Man we desperately need a trade. Open up that extra salary cap spot. 

I wish we would trade Francis for some peanuts or something to that effect.


----------



## Hakeem (Aug 12, 2004)

*Re: Mutombo going to Boston?*

Serioulsy, Chuck Hayes is a better backup center than Mutombo at this point. Mutombo protects the rim better (though almost certainly not as well as you remember), but Chuck Hayes plays better defense overall. And he can play exceptional post defense at PF. It'd be good to get Mutombo if he were free. But it's not hard to understand why they're not giving him a contract.


----------



## Pimped Out (May 4, 2005)

*Re: Mutombo going to Boston?*



Hakeem said:


> Serioulsy, Chuck Hayes is a better backup center than Mutombo at this point. Mutombo protects the rim better (though almost certainly not as well as you remember), but Chuck Hayes plays better defense overall. And he can play exceptional post defense at PF. It'd be good to get Mutombo if he were free. But it's not hard to understand why they're not giving him a contract.

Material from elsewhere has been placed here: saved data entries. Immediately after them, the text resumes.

/-- Settles O38: the timeout by what is kept, the break by the state of the link. -/
theorem timeoutsAndBreaksDropFrames : Obligations.TimeoutsAndBreaksDropFrames := by
  intro s
  refine ⟨fun hne hshort => ?_, fun htag => ?_, execLinkBreak_quiet, fun hactive => ⟨linkBroken s, execLinkBreak_active hactive,
    rfl, rfl, linkBroken_window s, fun r page n m tag stale hwalk => ?_, fun hother => ?_, rfl, rfl, rfl, rfl, rfl, rfl⟩⟩
  · rw [exec_interByteTimeout hne, keptTag, List.getElem?_eq_none hshort]
    rfl
  · rw [exec_interByteTimeout (List.ne_nil_of_length_pos (by omega)), keptTag, List.getElem?_eq_getElem htag,
      List.getD_eq_getElem _ _ htag]
    rfl
  · exact congrArg (fun x => { s.alloc with scanner := x }) (congrArg Scanner.markStale hwalk)
  · exact congrArg (fun x => { s.alloc with scanner := x }) (Scanner.markStale_other hother)
end

section
/-! SUPPORT. The tests of the dispatch (R183): the lengths of 11.3 as a table, and a request that a test turns away. -/

namespace Sys2Proof.Machine

/-- The kinds of request with their body lengths (11.3). -/
def requestLengths : List (Byte × Nat) :=
  [(0x01, 0), (0x02, 0), (0x03, 0), (0x04, 2), (0x05, 2), (0x10, 14), (0x11, 1), (0x12, 1), (0x13, 1), (0x14, 1), (0x15, 1),
    (0x16, 2), (0x20, 3), (0x21, 1), (0x30, 15), (0x31, 3), (0x32, 1), (0x33, 1)]

theorem requestBodyLength_of_mem {kind : Byte} {n : Nat} (h : (kind, n) ∈ requestLengths) :
    requestBodyLength kind = some n := by
  have htable : ∀ x ∈ requestLengths, requestBodyLength x.1 = some x.2 := by decide
  exact htable _ h

theorem requestBodyLength_none {kind : Byte} (h : ∀ x ∈ requestLengths, x.1 ≠ kind) : requestBodyLength kind = none := by
  simp only [requestLengths, List.forall_mem_cons, ne_comm (b := kind)] at h
  simp only [requestBodyLength, h, if_false]

variable {s : State} {kind tag : Byte} {body : List Byte} {rest : List Request} {owner : State → State}

theorem exec_unknownKind_taken (h : Takes s kind tag body rest) (hk : requestBodyLength kind = none) :
    exec (.unknownKind kind tag body) s = .next (answer tag .unknownKind [] (s.taken rest)) := by
  simp only [exec, execUnknownKind, hk, takeRequest_taken h]

theorem serve_badLength (h : Takes s kind tag body rest) (hl : requestBodyLength kind ≠ some body.length) :
    serve kind tag body owner s = answer tag .badLength [] (s.taken rest) := by
  simp only [serve, takeRequest_taken h, dispatch, if_pos hl]

theorem serve_notReady (h : Takes s kind tag body rest) (hl : requestBodyLength kind = some body.length)
    (hd : s.device = .init) (hk : answeredInInit kind = false) :
    serve kind tag body owner s = answer tag .notReady [] (s.taken rest) := by
  have hinit : (s.taken rest).device = .init ∧ answeredInInit kind = false := ⟨hd, hk⟩
  simp only [serve, takeRequest_taken h, dispatch, if_neg (not_not_intro hl), if_pos hinit]

theorem answeredInInit_eq_false (h1 : kind ≠ 0x01) (h2 : kind ≠ 0x02) : answeredInInit kind = false := by
  simp only [answeredInInit, h1, h2, decide_false, Bool.or_false]

end Sys2Proof.Machine

open Sys2Proof Sys2Proof.Machine

/-- Settles O39: the three tests in their order, over the table of 11.3. -/
theorem dispatchTurnsRequestsAway : Obligations.DispatchTurnsRequestsAway := by
  refine ⟨fun s kind tag body rest ht hk => exec_unknownKind_taken ht (requestBodyLength_none hk),
    fun s c q rest n hc ht hk hn => ?_, fun s c q rest n hc ht hk hn hd h1 h2 => ?_⟩
  · have hlength : requestBodyLength q.kind ≠ some q.body.length := by
      rw [requestBodyLength_of_mem hk]
      exact fun h => hn (Option.some.inj h).symm
    obtain ⟨owner, hexec⟩ := exec_request s c q hc
    exact hexec.trans (congrArg _ (serve_badLength ht hlength))
  · have hlength : requestBodyLength q.kind = some q.body.length := hn ▸ requestBodyLength_of_mem hk
    obtain ⟨owner, hexec⟩ := exec_request s c q hc
    exact hexec.trans (congrArg _ (serve_notReady ht hlength hd (answeredInInit_eq_false h1 h2)))
end

section
/-! SUPPORT. What goes out on the line: the check bit by bit (R169), the bytes that it covers (R181), and the flags bytes of
events (R185). -/

namespace Sys2Proof.Machine

/-! ### The frame check (R169) -/

/-- The bits of a byte in the order sent, most significant first. -/
def bitsOfByte (b : Byte) : List Bool := [7, 6, 5, 4, 3, 2, 1, 0].map (fun i => b.getLsbD i)

theorem checkBit_eq (crc : BitVec 16) (bit : Bool) :
    checkBit crc bit = if crc.msb ≠ bit then (crc <<< 1) ^^^ 0x1021 else crc <<< 1 :=
  if_congr Bool.xor_iff_ne rfl rfl

theorem checkByte_eq (crc : BitVec 16) (b : Byte) : checkByte crc b = (bitsOfByte b).foldl checkBit crc :=
  List.foldl_map.symm

theorem frameCheck_eq (bytes : List Byte) : frameCheck bytes = (bytes.flatMap bitsOfByte).foldl checkBit 0xFFFF := by
  rw [List.foldl_flatMap, frameCheck]
  simp only [← checkByte_eq]

/-! ### Outbound frames (R181) -/

/-- The bytes that the check covers: LENGTH, the header and the body. -/
def OutFrame.checked (f : OutFrame) : List Byte :=
  beBytes 2 (4 + f.body.length) ++ [f.type.code, f.tagOrKind, f.credit, f.statusOrSource] ++ f.body

theorem OutFrame.lineBytes_eq (f : OutFrame) :
    f.lineBytes = [0xA5] ++ f.checked ++ beBytes 2 (frameCheck f.checked).toNat := rfl

theorem OutFrame.checked_of_lineBytes (f : OutFrame) : f.lineBytes.tail.dropLast.dropLast = f.checked := by
  have htail : f.lineBytes.tail = f.checked ++ [_] ++ [_] := (List.append_assoc f.checked [_] [_]).symm
  rw [htail, List.dropLast_concat, List.dropLast_concat]

theorem FrameType.code_eq (t : FrameType) : t.code = if t = .reply then 0x01 else 0x02 := by cases t <;> rfl

theorem numberByte_val_toNat {n : Nat} (x : Fin n) (h : n ≤ 256) : (numberByte x.val).toNat = x.val :=
  Nat.mod_eq_of_lt (x.isLt.trans_le h)

/-! ### Flags bytes (R185) -/

theorem flagBits_one : ∀ b : Bool, flagBits [b] = if b then 1 else 0 := by decide

theorem flagBits_toNat_cons (b : Bool) (bs : List Bool) :
    (flagBits (b :: bs)).toNat = Nat.bit b (flagBits bs).toNat % 2 ^ 8 := by
  cases b <;> simp [flagBits, Nat.bit_val, Nat.add_comm]

/-- A flags byte holds its bits in their places, and zeros above them. -/
theorem flagBits_getLsbD (bits : List Bool) {i : Nat} (h : i < 8) : (flagBits bits).getLsbD i = bits.getD i false := by
  induction bits generalizing i with
  | nil => simp [flagBits]
  | cons b bs ih =>
    rw [BitVec.getLsbD, flagBits_toNat_cons, Nat.testBit_mod_two_pow, decide_eq_true h, Bool.true_and]
    cases i with
    | zero => exact Nat.testBit_bit_zero b _
    | succ i => exact (Nat.testBit_bit_succ i b _).trans (ih (by omega))

theorem flagBits_absent (b : Bool) : flagBits [b, false] = if b then 1 else 0 := by
  rw [flagBits_two]
  exact BitVec.add_zero _

theorem eventBody_starved (epoch : Byte) (count seq : Nat) (again : Bool) (windows : List WindowId) :
    ∃ flags : Byte, eventBody epoch count again (.starved seq windows) =
        [if again then 1 else 0] ++ beBytes 6 seq ++ [flags] ∧
      (∀ w : WindowId, flags.getLsbD w.val = decide (w ∈ windows)) ∧ ∀ i, 4 ≤ i → flags.getLsbD i = false := by
  refine ⟨flagBits ((List.finRange 4).map (fun w => decide (w ∈ windows))), ?_, fun w => ?_, fun i hi => ?_⟩
  · rw [eventBody, flagBits_one]
  · rw [flagBits_getLsbD _ (by omega)]
    simp
  · by_cases h8 : i < 8
    · rw [flagBits_getLsbD _ h8, List.getD_eq_default _ _ (by simpa using hi)]
    · exact BitVec.getLsbD_of_ge _ _ (by omega)

end Sys2Proof.Machine

open Sys2Proof Sys2Proof.Machine

/-- Settles O11: the check bit by bit, the frame by what its check covers, the codes by evaluation and the bodies by flags. -/
theorem frameLayouts : Obligations.FrameLayouts := by
  refine ⟨fun bytes => ?_, fun f => ⟨beBytes 2 (frameCheck f.checked).toNat, ?_, ?_⟩, fun r w p => ?_, rfl, rfl, rfl, rfl,
    rfl, rfl, rfl, rfl, rfl, rfl, rfl, rfl, rfl, rfl, rfl, fun epoch count again => ?_⟩
  · rw [frameCheck_eq]
    exact congrArg (List.foldl · _ _) (funext₂ checkBit_eq)
  · rw [← FrameType.code_eq]
    exact f.lineBytes_eq
  · rw [f.checked_of_lineBytes]
  · have hregion := numberByte_val_toNat r (by decide)
    have hwindow := numberByte_val_toNat w (by decide)
    have hport := numberByte_val_toNat p (by decide)
    simp only [List.map_cons, List.map_nil, EventKey.kindCode, EventKey.sourceCode, hregion, hwindow, hport]
    rfl
  · intro bit
    have hone : flagBits [again] = bit := flagBits_one again
    have hpresent : flagBits [again, true] = bit + 2 := flagBits_two again true
    have habsent : flagBits [again, false] = bit := flagBits_absent again
    -- A body is its flags byte and then fields that the statement writes as the model does.
    exact ⟨fun _ => congrArg (· :: _) hone, fun _ _ => congrArg (· :: _) hpresent, fun _ => congrArg (· :: _) habsent,
      fun _ _ _ => congrArg (· :: _) hone, fun _ _ => congrArg (· :: _) hone, fun _ _ _ => congrArg (· :: _) hpresent,
      fun _ _ => congrArg (· :: _) habsent, fun _ => congrArg (· :: _) hone,
      fun seq windows => eventBody_starved epoch count seq again windows, fun _ _ _ => congrArg (· :: _) hpresent,
      fun _ _ => congrArg (· :: _) habsent, fun _ _ => congrArg (· :: _) hone, fun _ => congrArg (· :: _) hone⟩
end

section
/-! SUPPORT. HARD_RESET (R190) at the DRAM it leaves (R18), and the two ends of RESTART: its three first stages (R191) and the six
behind its walk (R192). -/

namespace Sys2Proof.Machine

/-! ### The DRAM after a hard reset (R18) -/

theorem readyCauseOf_eq (cause : ResetCause) :
    readyCauseOf cause = match cause with | .powerOn => .power | .rstN => .pin := by
  cases cause <;> rfl

/-- A byte outside the span of the abandoned operation is as left. -/
theorem abandonedMemory_read {st : Store} (draw : Nat) {a : Nat}
    (h : ∀ op, st.port = some op → a < op.writeSpan.1 ∨ op.writeSpan.1 + op.writeSpan.2 ≤ a) :
    Memory.read (abandonedMemory st draw) a = Memory.read st.memory a := by
  unfold abandonedMemory
  split
  · rfl
  · next op hop => exact Memory.read_write_outside _ _ _ _ (by simpa using h op hop)

/-- So is the error that stands in a word outside it. -/
theorem abandonedErrors_wordError {st : Store} {n : Nat} (h : ∀ op, st.port = some op →
      n < op.writeSpan.1 / 8 ∨ op.writeSpan.1 / 8 + op.writeSpan.2 / 8 ≤ n) :
    wordError (abandonedErrors st) n = wordError st.errors n := by
  unfold abandonedErrors
  split
  · rfl
  · next op hop =>
    have houtside := h op hop
    rw [freshWords, wordError_setWordErrors, if_neg (by omega)]

/-! ### RESTART taken: stages 1 to 3 of R191 -/

section
variable {s : State} {w : WindowId}

theorem haltPorts_port (s : State) (p : PortId) :
    (haltPorts s).port p = { (stopNotice p s).port p with halted := true } := by
  simp [haltPorts, stopNotice]

/-- No writer is STARVED once RESTART has stopped them all. -/
theorem haltPorts_writer (s : State) (p : PortId) : ((haltPorts s).port p).writer ≠ .starved := by
  rw [haltPorts_port]
  simp [stopNotice, Port.stopped]

/-- A pin-end notice acts on a STARVED writer only (R115). -/
theorem pinEndNotice_none_starved {r : RegionId} (h : ∀ p, (s.port p).writer ≠ .starved) : pinEndNotice r s = s := by
  cases hb : (s.region r).boundPort with
  | none => exact pinEndNotice_unbound hb
  | some p => exact pinEndNotice_running hb (h p)

/-- A window's record as RESTART leaves it (R142). -/
def Window.restarted (x : Window) : Window :=
  match x.fetch with
  | some f => { x with fetch := some { f with endCause := some (f.endCause.getD .restart) } }
  | none => if x.state = .opened then x.shut else x

theorem Window.restarted_fetching {x : Window} {f : Fetch} (h : x.fetch = some f) :
    x.restarted = { x with fetch := some { f with endCause := some (f.endCause.getD .restart) } } := by
  simp only [Window.restarted, h]

theorem Window.restarted_opened {x : Window} (h : x.fetch = none) (ho : x.state = .opened) : x.restarted = x.shut := by
  simp only [Window.restarted, h, if_pos ho]

theorem Window.restarted_other {x : Window} (h : x.fetch = none) (ho : x.state ≠ .opened) : x.restarted = x := by
  simp only [Window.restarted, h, if_neg ho]

/-- With no writer STARVED the closing of a window sends no writer on, and nothing but its record changes. -/
theorem restartWindow_none_starved (h : ∀ p, (s.port p).writer ≠ .starved) :
    restartWindow s w = s.setWindow w (s.window w).restarted := by
  unfold restartWindow
  dsimp only
  split
  · next f hf => rw [Window.restarted_fetching hf]
  · next hf =>
    split
    · next ho =>
      rw [Window.restarted_opened hf ho]
      unfold becomeClosed
      dsimp only
      split
      · exact pinEndNotice_none_starved h
      · rfl
    · next ho => rw [Window.restarted_other hf ho, State.setWindow_self]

It seems like he would be worth the 500k (or whatever it the number is) that the rockets would actually have to pay


----------



## Krimzon (Feb 26, 2007)

*Re: Mutombo going to Boston?*

Mutombo going to Boston gives him a chance to win a ring. If he stays with the Rockets, he won't win a ring but he'll help the team alot. Hayes is OK for now. Just have to look forward to drafts and trades.


----------



## jdiggidy (Jun 21, 2003)

*Re: Mutombo going to Boston?*

I was listening to 610 radio on the way in this morning when the "sports update" segement came on and they had a clip from Les Alexander. Basically the clip said he thinks his team can be great if they can get healthy but, it is frustrating. In addition the sport reporter asked about Mutumbo and he said Houston was still working on that.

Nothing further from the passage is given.